DNA Dreamfields Company, LLC
January 21, 2014
Page 3
(1)    Based solely on the Good Standing Certificate, the Company is a limited liability company in full force and effect under the laws of the State of Ohio. The Company has the limited liability company power and authority to execute, deliver and perform its obligations under the Indenture and the New Guarantee.
(2)    The execution and delivery by the Company of the Indenture and the New Guarantee, and the performance by the Company of its obligations thereunder, have been duly authorized by all necessary limited liability company action of the Company.
(3)    The Indenture and the Notation have been duly executed and delivered by the Company.

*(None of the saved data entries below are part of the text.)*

theorem moves_execCalibrationSlot (q : Nat) (value : Int) (s : State) :
    outMoves [.blk, .therm, .recd, .regs] s (execCalibrationSlot q value s) := by
  unfold execCalibrationSlot
  repeat' first
    | with_reducible apply outMoves_within
    | with_reducible apply outMoves_onRail
    | with_reducible apply outMoves_next
    | with_reducible exact State.Moves.refl _ _
    | exact Eq.refl true
    | with_reducible apply State.Moves.step ?_ (State.moves_calibration ..) ?_
    | with_reducible apply State.Moves.whenOf
    | with_reducible dsimp only

theorem moves_execConfirmationRead (q : Nat) (value : Int) (parityOk : Bool) (s : State) :
    outMoves [.blk, .st, .rails, .regions, .strings, .courses, .eng, .cap, .hints, .learn, .therm, .convs, .cg, .dma, .recd, .regs] s (execConfirmationRead q value parityOk s) := by
  unfold execConfirmationRead
  repeat' first
    | with_reducible apply outMoves_within
    | with_reducible apply outMoves_onRail
    | with_reducible apply outMoves_next
    | with_reducible exact State.Moves.refl _ _
    | exact Eq.refl true
    | with_reducible apply State.Moves.step ?_ (State.moves_confirmationRead ..) ?_
    | with_reducible apply State.Moves.whenOf
    | with_reducible dsimp only

theorem moves_execRestartTimerExpiry (s : State) :
    outMoves [.blk, .st, .rails, .regions, .strings, .courses, .eng, .cap, .hints, .learn, .therm, .convs, .cg, .dma, .recd, .regs] s (execRestartTimerExpiry s) := by
  unfold execRestartTimerExpiry
  repeat' first
    | with_reducible apply outMoves_within
    | with_reducible apply outMoves_onRail
    | with_reducible apply outMoves_next
    | with_reducible exact State.Moves.refl _ _
    | exact Eq.refl true
    | with_reducible apply State.Moves.step ?_ (State.moves_startDiscover ..) ?_
    | with_reducible apply State.Moves.step ?_ (State.moves_count ..) ?_
    | with_reducible apply State.Moves.step ?_ (State.moves_modBlkSt _ _) ?_
    | with_reducible apply State.Moves.whenOf
    | with_reducible dsimp only
    | split
    | with_reducible apply State.Moves.put_blk
    | with_reducible apply State.Moves.put_therm
    | refine .put ?_ rfl (fun p hp => by cases p <;> first | exact absurd (by decide) hp | rfl)
        (.of (by first | rfl | simp [State.sizes] | (simp only [State.sizes, List.length_map, List.length_modify]; rfl)) rfl rfl rfl)
    | exact fun _ => rfl

theorem moves_execThermalDecision (s : State) :
    outMoves [.rails, .regions, .used, .therm, .recd, .regs] s (execThermalDecision s) := by
  unfold execThermalDecision
  repeat' first
    | with_reducible apply outMoves_within
    | with_reducible apply outMoves_onRail
    | with_reducible apply outMoves_next
    | with_reducible exact State.Moves.refl _ _
    | exact Eq.refl true
    | with_reducible apply State.Moves.step ?_ (State.moves_thermalDecision ..) ?_
    | with_reducible apply State.Moves.whenOf
    | with_reducible dsimp only

theorem moves_execRecoveryStep (s : State) :
    outMoves [.regions, .therm] s (execRecoveryStep s) := by
  unfold execRecoveryStep
  repeat' first
    | with_reducible apply outMoves_within
    | with_reducible apply outMoves_onRail
    | with_reducible apply outMoves_next
    | with_reducible exact State.Moves.refl _ _
    | exact Eq.refl true
    | with_reducible apply State.Moves.whenOf
    | with_reducible dsimp only
    | with_reducible apply State.Moves.put_therm
    | with_reducible apply State.Moves.put_regions
    | exact List.length_map ..
    | exact List.length_modify ..
    | refine .put ?_ rfl (fun p hp => by cases p <;> first | exact absurd (by decide) hp | rfl)
        (.of (by first | rfl | simp [State.sizes] | (simp only [State.sizes, List.length_map, List.length_modify]; rfl)) rfl rfl rfl)

theorem moves_execFireStrobe (n : Nat) (s : State) :
    outMoves [.convs] s (execFireStrobe n s) := by
  unfold execFireStrobe
  repeat' first
    | with_reducible apply outMoves_within
    | with_reducible apply outMoves_onRail
    | with_reducible apply outMoves_onConv
    | with_reducible apply outMoves_next
    | with_reducible exact State.Moves.refl _ _
    | exact Eq.refl true
    | with_reducible apply State.Moves.step ?_ (State.moves_modConv ..) ?_
    | with_reducible apply State.Moves.whenOf
    | with_reducible dsimp only
    | split

theorem moves_execFireWaitTimeout (n : Nat) (s : State) :
    outMoves [.convs] s (execFireWaitTimeout n s) := by
  unfold execFireWaitTimeout
  repeat' first
    | with_reducible apply outMoves_within
    | with_reducible apply outMoves_onRail
    | with_reducible apply outMoves_onConv
    | with_reducible apply outMoves_next
    | with_reducible exact State.Moves.refl _ _
    | exact Eq.refl true
    | with_reducible apply State.Moves.step ?_ (State.moves_modConv ..) ?_
    | with_reducible apply State.Moves.whenOf
    | with_reducible dsimp only

theorem moves_execConversionTimeout (n : Nat) (s : State) :
    outMoves [.convs, .cg, .recd, .regs] s (execConversionTimeout n s) := by
  unfold execConversionTimeout
  repeat' first
    | with_reducible apply outMoves_within
    | with_reducible apply outMoves_onRail
    | with_reducible apply outMoves_onConv
    | with_reducible apply outMoves_next
    | with_reducible exact State.Moves.refl _ _
    | exact Eq.refl true
    | with_reducible apply State.Moves.step ?_ (State.moves_failConverter ..) ?_
    | with_reducible apply State.Moves.whenOf
    | with_reducible dsimp only

theorem moves_execSlopeTestEnd (i : Nat) (s : State) :
    outMoves [.strings] s (execSlopeTestEnd i s) := by
  unfold execSlopeTestEnd
  repeat' first
    | with_reducible apply outMoves_within
    | with_reducible apply outMoves_onRail
    | with_reducible apply outMoves_onString
    | with_reducible apply outMoves_next
    | with_reducible exact State.Moves.refl _ _
    | exact Eq.refl true
    | with_reducible apply State.Moves.step ?_ (State.moves_modStr ..) ?_
    | with_reducible apply State.Moves.whenOf
    | with_reducible dsimp only
    | split

theorem moves_execUrgentRequest (n : Nat) (s : State) :
    outMoves [.convs, .cg, .regs] s (execUrgentRequest n s) := by
  unfold execUrgentRequest
  repeat' first
    | with_reducible apply outMoves_within
    | with_reducible apply outMoves_onRail
    | with_reducible apply outMoves_onConv
    | with_reducible apply outMoves_next
    | with_reducible exact State.Moves.refl _ _
    | exact Eq.refl true
    | with_reducible apply State.Moves.step ?_ (State.moves_urgentArrives ..) ?_
    | with_reducible dsimp only

theorem moves_execSyncTrigger (s : State) :
    outMoves [.convs, .cg, .regs] s (execSyncTrigger s) := by
  unfold execSyncTrigger
  repeat' first
    | with_reducible apply outMoves_within
    | with_reducible apply outMoves_onRail
    | with_reducible apply outMoves_next
    | with_reducible exact State.Moves.refl _ _
    | exact Eq.refl true
    | with_reducible apply State.Moves.step ?_ (State.moves_useTriggers ..) ?_
    | with_reducible apply State.Moves.step ?_ (State.moves_syncTrigger ..) ?_
    | with_reducible apply State.Moves.whenOf
    | with_reducible dsimp only

theorem moves_execFullSpeedStart (s : State) :
    outMoves [.blk, .convs] s (execFullSpeedStart s) := by
  unfold execFullSpeedStart
  repeat' first
    | with_reducible apply outMoves_within
    | with_reducible apply outMoves_onRail
    | with_reducible apply outMoves_next
    | with_reducible exact State.Moves.refl _ _
    | exact Eq.refl true
    | with_reducible apply State.Moves.ite
    | with_reducible apply State.Moves.step ?_ (State.moves_modBlk _ _ ?_) ?_
    | with_reducible apply State.Moves.ite
    | with_reducible dsimp only
    | split
    | with_reducible apply State.Moves.put_convs
    | with_reducible apply State.Moves.put_blk
    | exact List.length_map ..
    | exact List.length_modify ..
    | refine .put ?_ rfl (fun p hp => by cases p <;> first | exact absurd (by decide) hp | rfl)
        (.of (by first | rfl | simp [State.sizes] | (simp only [State.sizes, List.length_map, List.length_modify]; rfl)) rfl rfl rfl)
    | exact fun _ => rfl

theorem moves_execEnergyQuarter (vs : Int) (s : State) :
    outMoves [.cap, .regs] s (execEnergyQuarter vs s) := by
  unfold execEnergyQuarter
  repeat' first
    | with_reducible apply outMoves_within
    | with_reducible apply outMoves_onRail
    | with_reducible apply outMoves_next
    | with_reducible exact State.Moves.refl _ _
    | exact Eq.refl true
    | with_reducible apply State.Moves.step ?_ (State.moves_energyQuarter ..) ?_
    | with_reducible apply State.Moves.whenOf
    | with_reducible dsimp only

theorem moves_execHint (word : Nat) (par : Nat) (s : State) :
    outMoves [.blk, .regions, .strings, .cap, .hints, .recd, .regs] s (execHint word par s) := by
  unfold execHint
  repeat' first
    | with_reducible apply outMoves_within
    | with_reducible apply outMoves_onRail
    | with_reducible apply outMoves_next
    | with_reducible exact State.Moves.refl _ _
    | exact Eq.refl true
    | with_reducible apply State.Moves.step ?_ (State.moves_takeHint ..) ?_
    | with_reducible apply State.Moves.whenOf
    | with_reducible dsimp only

theorem moves_execPreparationTime (id : Nat) (s : State) :
    outMoves [.regions, .strings, .cap, .hints, .recd, .regs] s (execPreparationTime id s) := by
  unfold execPreparationTime
  repeat' first
    | with_reducible apply outMoves_within
    | with_reducible apply outMoves_onRail
    | with_reducible apply outMoves_next
    | with_reducible exact State.Moves.refl _ _
    | exact Eq.refl true
    | with_reducible apply State.Moves.step ?_ (State.moves_prepare ..) ?_
    | with_reducible apply State.Moves.whenOf
    | with_reducible dsimp only
    | split

theorem moves_execBumpHoldEnd (id : Nat) (s : State) :
    outMoves [.hints] s (execBumpHoldEnd id s) := by
  unfold execBumpHoldEnd
  repeat' first
    | with_reducible apply outMoves_within
    | with_reducible apply outMoves_onRail
    | with_reducible apply outMoves_next
    | with_reducible exact State.Moves.refl _ _
    | exact Eq.refl true
    | with_reducible apply State.Moves.step ?_ (State.moves_modHint ..) ?_
    | with_reducible apply State.Moves.whenOf
    | with_reducible dsimp only
    | split
    | with_reducible apply State.Moves.put_hints

theorem moves_execHintRetire (id : Nat) (s : State) :
    outMoves [.hints, .recd, .regs] s (execHintRetire id s) := by
  unfold execHintRetire
  repeat' first
    | with_reducible apply outMoves_within
    | with_reducible apply outMoves_onRail
    | with_reducible apply outMoves_next
    | with_reducible exact State.Moves.refl _ _
    | exact Eq.refl true
    | with_reducible apply State.Moves.step ?_ (State.moves_retireHint ..) ?_
    | with_reducible apply State.Moves.whenOf
    | with_reducible dsimp only
    | split

theorem moves_execScoreboardEntryParity (id : Nat) (s : State) :
    outMoves [.blk, .regions, .hints, .recd, .regs] s (execScoreboardEntryParity id s) := by
  unfold execScoreboardEntryParity
  repeat' first
    | with_reducible apply outMoves_within
    | with_reducible apply outMoves_onRail
    | with_reducible apply outMoves_next
    | with_reducible exact State.Moves.refl _ _
    | exact Eq.refl true
    | with_reducible apply State.Moves.step ?_ (State.moves_discardHint ..) ?_
    | with_reducible apply State.Moves.step ?_ (State.moves_disarmHint ..) ?_
    | with_reducible apply State.Moves.step ?_ (State.moves_fire ..) ?_
    | with_reducible apply State.Moves.step ?_ (State.moves_parityError ..) ?_
    | with_reducible dsimp only
    | split

theorem moves_execStaticTableParity (s : State) :
    outMoves [.blk, .hints, .recd, .regs] s (execStaticTableParity s) := by
  unfold execStaticTableParity
  repeat' first
    | with_reducible apply outMoves_within
    | with_reducible apply outMoves_onRail
    | with_reducible apply outMoves_next
    | with_reducible exact State.Moves.refl _ _
    | exact Eq.refl true
    | with_reducible apply State.Moves.step ?_ (State.moves_fire ..) ?_
    | with_reducible apply State.Moves.step ?_ (State.moves_parityError ..) ?_
    | with_reducible apply State.Moves.whenOf
    | with_reducible dsimp only
    | with_reducible apply State.Moves.put_hints

theorem moves_execDroopObservation (id : Nat) (s : State) :
    outMoves [.hints, .learn] s (execDroopObservation id s) := by
  unfold execDroopObservation
  repeat' first
    | with_reducible apply outMoves_within
    | with_reducible apply outMoves_onRail
    | with_reducible apply outMoves_next
    | with_reducible exact State.Moves.refl _ _
    | exact Eq.refl true
    | with_reducible apply State.Moves.step ?_ (State.moves_droopObservation ..) ?_
    | with_reducible apply State.Moves.whenOf
    | with_reducible dsimp only
    | split

theorem moves_execFretStepStart (r : Nat) (s : State) :
    outMoves [.regions] s (execFretStepStart r s) := by
  unfold execFretStepStart
  repeat' first
    | with_reducible apply outMoves_within
    | with_reducible apply outMoves_onRail
    | with_reducible apply outMoves_onRegion
    | with_reducible apply outMoves_next
    | with_reducible exact State.Moves.refl _ _
    | exact Eq.refl true
    | with_reducible apply State.Moves.step ?_ (State.moves_fretStepStart ..) ?_
    | with_reducible dsimp only

theorem moves_execFretCmdReqRaise (r : Nat) (s : State) :
    outMoves [.regions] s (execFretCmdReqRaise r s) := by
  unfold execFretCmdReqRaise
  repeat' first
    | with_reducible apply outMoves_within
    | with_reducible apply outMoves_onRail
    | with_reducible apply outMoves_onRegion
    | with_reducible apply outMoves_next
    | with_reducible exact State.Moves.refl _ _
    | exact Eq.refl true
    | with_reducible apply State.Moves.step ?_ (State.moves_abandonFret ..) ?_
    | with_reducible apply State.Moves.step ?_ (State.moves_modFret ..) ?_
    | with_reducible apply State.Moves.whenOf
    | with_reducible dsimp only
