-- ==== Sys2Proof/Tests/Slice0.lean ====
section
/-! SUPPORT. The model's own tests: ill-formed commands that WellFormed refuses, results that the manual's worked
examples and tables give, and, for every statement, states and operands that meet its hypotheses (`test_meets_…`). -/

set_option Elab.async false

namespace Sys2Proof.Tests
open Sys2Proof.Machine

/-! ## Well-formed commands: an ill-formed term for each check -/

theorem test_wf_region : (Instr.damper 76).wf = false ∧ (Instr.damper 75).wf = true := by decide
theorem test_wf_string : (Instr.shedArrival 1120).wf = false ∧ (Instr.shedArrival 1119).wf = true := by decide
theorem test_wf_course : (Instr.laneTimeout 140).wf = false ∧ (Instr.laneTimeout 139).wf = true := by decide
theorem test_wf_rail : (Instr.railFailed 3).wf = false ∧ (Instr.positionJoin 0 16).wf = false := by decide
theorem test_wf_conv : (Instr.fireStrobe 70).wf = false ∧ (Instr.conversionResult 70 0 true true).wf = false ∧
    (Instr.convUrgent .i3c 0 0 (2 ^ 32)).wf = false := by decide
theorem test_wf_front : (Instr.calibrationSlot 4 0).wf = false ∧ (Instr.smbusAlert 10 none).wf = false := by decide
theorem test_wf_shard : (Instr.passCommit 8).wf = false ∧ (Instr.passDiscard 0 (some (0, 32))).wf = false := by decide
theorem test_wf_slot : (Instr.slotApply .i3c 0 11).wf = false ∧ (Instr.slotBuildEnd 8).wf = false := by decide
theorem test_wf_session : (Instr.open_ .i3c 256).wf = false ∧ (Instr.sessionExpiry 11).wf = false := by decide
theorem test_wf_write : (Instr.write .i3c 0 65536 0 0 0 []).wf = false ∧
    (Instr.write .i3c 0 0 0 0 0 [256]).wf = false ∧ (Instr.write .i3c 0 0 0 0 0 (List.replicate 65 0)).wf = false := by
  decide
theorem test_wf_channel : (Instr.chFlagsClear .i3c 0 79 0).wf = false ∧ (Instr.dmaBurst 8 true).wf = false := by decide
theorem test_wf_txn : (Instr.memoryWriteResponse 64 false).wf = false ∧ (Instr.mbxGo 2).wf = false := by decide
theorem test_wf_group : (Instr.commitGroupTaken 0).wf = false ∧ (Instr.groupFrozenWrite .i3c 0 64 0).wf = false := by decide
theorem test_wf_bytes : (Instr.keeperResponse .i3c 0 [1, 2]).wf = false ∧
    (Instr.memoryReadBeat 0 (List.replicate 16 256) true true false).wf = false := by decide
theorem test_wf_cell : (Instr.cellParityError (.cell 76 0)).wf = false ∧
    (Instr.cellParityError (.droop 0 3)).wf = false ∧ (Instr.bankParityError 79 .kff).wf = false := by decide
theorem test_wf_port : (Instr.registerPortAccess true 1024 0 0).wf = false ∧ (Instr.entdaa 128).wf = false ∧
    (Instr.hint (2 ^ 128) 0).wf = false ∧ (Instr.activityFrame 0 0 65536).wf = false ∧
    (Instr.samplePreload 0 (2 ^ 1742)).wf = false ∧ (Instr.clockCheck [76] 0).wf = false := by decide +kernel
theorem test_wf_checks : (Instr.selftestComplete false false [⟨71, 0, 0⟩]).wf = false ∧
    (Instr.selftestComplete false false [⟨70, 0, 65521⟩]).wf = false ∧
    (Instr.resetNLow [⟨false, [2 ^ 32]⟩]).wf = false ∧ (Instr.learnerStep [8]).wf = false ∧
    (Instr.spreadStrobe 0 [76]).wf = false ∧ (Instr.regionCycle 0 [⟨256, true⟩]).wf = false := by decide
theorem test_wf_course_bytes : (Instr.followUp 0 0 [(8, 0)]).wf = false ∧ (Instr.courseRecordCopy 0 [] [] []).wf = false ∧
    (Instr.courseDiscovery 0 .ok (List.replicate 33 0)).wf = false ∧ (Instr.fuseloadComplete []).wf = false ∧
    (Instr.staticTableReloaded []).wf = false ∧ (Instr.registerWrite .i3c 0 0 256 0).wf = false := by decide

The opinions set forth above are subject to the following qualifications and limitations:
In issuing this opinion letter, we have acted only as members of the bar of the State of Ohio. We express no opinion as to matters under or involving any laws other than the laws of the State of Ohio. We have made no investigation or review of any laws, rules, regulations, judgments, degrees, franchises, certificates, or the like, other than the laws, rules and regulations of the State of Ohio relating to the Company. This opinion speaks as of its date and is strictly limited to the matters stated herein. This opinion is given to you solely for use in connection with the filing of the Registration Statement and may not be relied upon for any other purpose.
We hereby consent to the filing of this opinion as an exhibit to the Registration Statement and to the use of our name in the prospectus contained therein under the caption “Legal Matters.” In giving such consent, we do not thereby admit that we are included in the category of persons whose consent is required under Section 7 of the Securities Act or the rules and regulations promulgated thereunder.
We assume no obligation to update or supplement this opinion in response to subsequent changes in the law or future events affecting the transactions contemplated by the Documents. Except in connection with the Registration Statement as aforesaid, no portion of this opinion may be quoted or incorporated by any person or, except as expressly stated above with respect to the prospectus contained in the Registration Statement, in any offering statement or memorandum or prospectus, without our prior written consent.